All mapping layers have an impedance mismatch.  The GraphQL to Neo4J layer I created had these challenges:

Typed GraphQL to Loosely Defined Neo4J Properties

GraphQL is typed and each type has a specific set of properties.  You can create Union types that describe the return as one of many types but each item returned will be one of those types and have a specific set of properties.

Neo4J allows each node in the database to have a different set of properties.  Even nodes of the same type (think Person).  Some people can have a name.  Other people can have a fullName.  Others still can have a properName.  These sort of loosely defined properties presented a conceptual challenge.

In the end, I didn’t have to accommodate these types of loosely defined properties.  Our Neo4J data was loaded into the database programmatically so every Person did have the same types of properties.  If I had been required to solve these types of problems, I would have had to have a more complicated property map or instead of returning normal GraphQL types, I could have returned a JSON type which would allow for unspecified properties to be used.

Complex Cypher Queries Spanning Several Nodes

We didn’t require queries that spanned several nodes in the database but if we had it would have been similar to a SQL table join that returns data from several tables.  Each node returned would be related to each other in some way (described in the query or the results) and therefore could be mapped back to a proper return type and relationship type describing the connection between the two.

Common Mapping Layer Pattern

This mapping layer wasn’t the first mapping layer I’d created from Node or GraphQL and, it probably wasn’t isn’t even the tenth mapping layer I’ve created from some programming language to some database.

Database mapping layers have been around for a long time.  This mapping layer followed the patterns I’ve used previously and that we had already used for getting data from MariaDB using SQL and from our REST API building query strings for GET requests.  All mapping layers have these things in common:

  • Entity Map: Some way to know the mapping of entity names between your local code and the dababase (class to table, or graphql type to table, etc)
  • Property Map: Some way to know the mapping of entity field names to database table column names (or database node label/property names, etc)
  • Query Generator: Some way to convert a local description of a search into a query that executes that search in the database (search object to SQL or Cypher)
  • Helpers: Some helpers that use your entity map and property map and query generator to generate queries and return values with the correct entity types and property names
  • Management of the connection to the database (connection pools or creation of database connections)

Conclusions

Mapping From GraphQL to Neo4J mostly followed the database mapping patterns I’ve built before and / or seen before.  Like all database mapping layers there were some complexities to deal with but in the case of Neo4J the biggest hurdle I faced was learning how to use Neo4J and the Cypher query language to get data.  Once I understood the database and the query language, producing a framework for mapping from GraphQL to Neo4J wasn’t far off and turned out to be pretty fun journey.

 

 

Advertisements

Can GraphQL Call Itself?

graphqlIn GraphQL, an async resolver function resolves a query, mutation or a single field on a GraphQL type.  Each resolver function is passed 3 arguments:

  • object – the object you are resolving
  • args – the args passed to the field or query
  • context – a context for resolving queries, mutations or fields

The context argument can contain any information you put in it when starting to resolve a top level query or mutation in graphql.  Most of the time, this context contains DataLoaders, or a database connection or authentication information.

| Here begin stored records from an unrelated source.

-- ==== Sys2Proof/Laws/PerInstr.lean ====
section
/-! SUPPORT. One lemma for every constructor of Instr: the fields of its encoding fit (spec/09 R221, R222). -/
namespace Sys2Proof.Laws.Fits

/-- The raw form that the encoder gives an instruction fits its fields; an event has none. -/
def Statement (i : Instr) : Prop := ∀ r, encodeRaw i = some r → r.fits
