theorem execFrm_entry (s : State) (die : Nat) (h : s.pkg.frmEntry = true) :
    execFrm die true s = .next ((s.lockLoss die).post s.pkg.ptime (.ack die 5 false)) := by
  simp [execFrm, h]
theorem execFrm_entered (s : State) (die : Nat) (h : s.pkg.frmEntry = false) :
    execFrm die true s = .next (s.post s.pkg.ptime (.ack die 5 false)) := by
  simp [execFrm, h]
theorem execFrm_unheld (s : State) (die : Nat) (h : s.frmOn = false ∨ s.heldReleases die = false) :
    execFrm die false s = .next (s.post s.pkg.ptime (.ack die 5 false)) := by
  have hh : (s.frmOn && s.heldReleases die) = false := Bool.and_eq_false_iff.mpr h
  simp [execFrm, hh]

/-- A die with held releases pushes them and is asked again. -/
theorem execFrm_held (s : State) (die : Nat) (h1 : s.frmOn = true) (h2 : s.heldReleases die = true) :
    ∃ u, execFrm die false s = .next u ∧ u.mem = s.mem ∧ ∃ k, (k, Event.frm die false) ∈ u.pending := by
  let u := (s.cores.filter (fun c => dieOf c == die)).foldl (fun s c => s.pushReleases c) s
  have e : execFrm die false s = .next (u.again (.frm die false)) := by
    simp only [execFrm, h1, h2, Bool.false_eq_true, if_false, Bool.and_self, if_true]
    rfl
  have hr : RecordsOnly s (u.again (.frm die false)) := (RecordsOnly.foldl RecordsOnly.pushReleases _ s).trans (RecordsOnly.once _ _ _)
  exact ⟨_, e, hr.mem, State.mem_pending_once _ _ _⟩

/-! ## Their answers -/

/-- An answer that starts no waiting write. -/
theorem frmAcked_pkg (s : State) (die : Nat) (h : setDel s.pkg.frmBusy die ≠ [] ∨ s.pkg.frmNext = []) :
    (s.frmAcked die).pkg = { s.pkg with
      frmBusy := setDel s.pkg.frmBusy die,
      frmMode := s.pkg.frmMode && (s.pkg.frmEn || !(setDel s.pkg.frmBusy die).isEmpty) } := by
  unfold State.frmAcked
  dsimp only
  rcases h with h | h
  · rw [if_neg (by rw [List.isEmpty_eq_false_iff.mpr h]; decide)]
  · split
    · rw [h]
    · rfl

/-- The last answer, when a write waits: the write takes effect. -/
theorem frmAcked_next (s : State) (die : Nat) {en : Bool} {rest : List Bool} (h : setDel s.pkg.frmBusy die = [])
    (hn : s.pkg.frmNext = en :: rest) : ∃ t : State, t.pkgx = s.pkgx ∧ t.pkg.frmNext = rest ∧ s.frmAcked die = t.startFrm en := by
  unfold State.frmAcked
  dsimp only
  rw [if_pos (by rw [h]; rfl), hn]
  exact ⟨_, by rfl, by rfl, rfl⟩

theorem computeDies_congr {s t : State} (h : t.pkgx = s.pkgx) : t.computeDies = s.computeDies := by
  unfold State.computeDies
  rw [h]

theorem execAck_other (die : Nat) {code : Nat} (refused : Bool) (s : State) (h3 : code ≠ 3) (h5 : code ≠ 5) :
    execAck die code refused s = .next s := by
  unfold execAck
  split
  · exact absurd rfl h3
  · exact absurd rfl h5
  · rfl

end Sys2Proof.Machine
end

section
/-! PROOFS. Loads and stores of device registers (spec/00 R7; spec/01 R47; spec/10 R262). -/
namespace Sys2Proof.Machine

open Sys2Proof.Safety

/-! ## The checks of an access to a device page -/

theorem translate_ok {s : State} {need : Need} {va : Word} {n : Nat} {e : TlbEntry} (h : Translates s need va n e) :
    translate s need va n = .ok ([(e.place va.toNat, n)], viaTlb s e) := by
  obtain ⟨h0, hp, hv, ha, ht, hl⟩ := h
  have hpieces : pieces va.toNat n = [(va.toNat, n)] := by
    have hmin : min n (65536 - va.toNat % 65536) = n := by omega
    simp [pieces, hmin]
  have hpage : translatePage s need va (va.toNat / 65536) = .ok (e, viaTlb s e) := by
    have hleaf : (viaTlb s e).leafCheck s.ws.vfn (!s.ws.sup) need e = none := hl
    unfold translatePage
    simp only [ha, Bool.true_eq_false, if_false, State.tlbFind_hit ht, hleaf]
  unfold translate
  rw [if_neg (Nat.not_lt.mpr hv), hpieces]
  simp [List.foldlM, hpage]

/-- The booked-task limits say nothing of a device page (R192, R265). -/
theorem bookedLimit_dev (s : State) {p : Place} (n : Nat) (hd : p.dev = true) : bookedLimit s [(p, n)] = .ok () := by
  simp [bookedLimit, hd]

/-- No line of a device page has a directory entry. -/
theorem lines_dev {p : Place} {n : Nat} (hn : 0 < n) (hd : p.dev = true) (f : Nat × Place → Bool) :
    (Span.lines [(p, n)]).any (fun l => l.2.coherent && f l) = false := by
  rw [List.any_eq_false]
  intro l hl
  obtain ⟨o, -, rfl⟩ := Span.lines_mem hn hl
  simp [Place.coherent, hd]

theorem tileGate_dev (s : State) {p : Place} {n : Nat} (hn : 0 < n) (hd : p.dev = true) (va : Word) :
    tileGate s [(p, n)] va = .ok () := by
  unfold tileGate
  rw [lines_dev hn hd (fun l => s.tileRefuses s.cn l.1)]
  rfl
theorem lineGate_dev (s : State) {p : Place} {n : Nat} (hn : 0 < n) (hd : p.dev = true) (need : Need) :
    lineGate s need [(p, n)] = .ok () := by
  unfold lineGate State.away
  rw [lines_dev hn hd (fun l => s.lineWaits l.1 (dieOf s.cn)), Bool.and_false]
  rfl

theorem hostGate_ok (s : State) {p : Place} (n : Nat) (va : Word) (h : s.unmapped p = false) : hostGate s [(p, n)] va = .ok () := by
  simp [hostGate, h]
theorem orderGate_ok (s : State) (sp : Span) (h : s.slot.relq.find? (fun x => x.op.meets sp) = none) : orderGate s sp = .ok () := by
  unfold orderGate
  rw [h]
theorem watch_ok (s : State) (addr n : Nat) (rd wr : Bool) (lane : Nat) (h : s.core.dbg.watchHit false addr n rd wr = none) :
    watch s false addr n rd wr lane = .ok () := by
  unfold watch
  rw [h]

section
variable {s : State} {need : Need} {va : Word} {e : TlbEntry}

/-- Where a register lies, the access is let through to it. -/
theorem globalGate_device (h : ReachesDevice s need va e) {r : DevReg} (hr : Config.deviceReg (e.place va.toNat).pa = some r) :
    globalGate s need va 8 0 = .ok ([(e.place va.toNat, 8)], viaTlb s e) := by
  obtain ⟨ht, hacq, hw, hd, hpa, hu, ho⟩ := h
  have hdev : (e.place va.toNat).dev = true := hd
  have h5 : deviceGate [(e.place va.toNat, 8)] = .ok () := by simp [deviceGate, hr]
  have htile : tileGate (viaTlb s e) [(e.place va.toNat, 8)] va = .ok () := tileGate_dev _ (by decide) hdev va
  have hline : lineGate (viaTlb s e) need [(e.place va.toNat, 8)] = .ok () := lineGate_dev _ (by decide) hdev need
  unfold globalGate globalChecks
  simp only [accessReady_ok hacq, translate_ok ht, bookedLimit_dev _ 8 hdev, watch_ok (viaTlb s e) _ _ _ _ _ hw, h5,
    hostGate_ok (viaTlb s e) 8 va hu, htile, ok_bind, ite_self, orderGate_ok (viaTlb s e) _ ho, hline]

Typically the async resolver function will use the context to connect to a database or REST api, get or modify the data using the database or REST api and then return the necessary information.

Include graphql In The graphql Resolver Context 

Recently I did something that ended up being very useful for some of the complex work we were working on.  I added graphql to the context used when resolving a function in graphql.  Doing so made it possible to call graphql while resolving a graphql request and to make use of the same DataLoaders and other context information.

An Example – copyToDoList

To see the value in having graphql be able to call graphql, lets consider a simple ToDo list application and API.  Each User can have a ToDoList.  Each ToDoList can have ToDoItems.  When resolving a mutation to copyToDoList(id), it might be easiest to simply query for the existing ToDoList using the existing graphql query getToDoList(id), remove all the ids from the returned ToDoList and all the associated ToDoItems and then save the ToDoList and all the ToDoItems with no ids under a new name by calling the mutation to saveToDoList(ToDoList) which would save the list and list items and assign ids to all the entities and return the result.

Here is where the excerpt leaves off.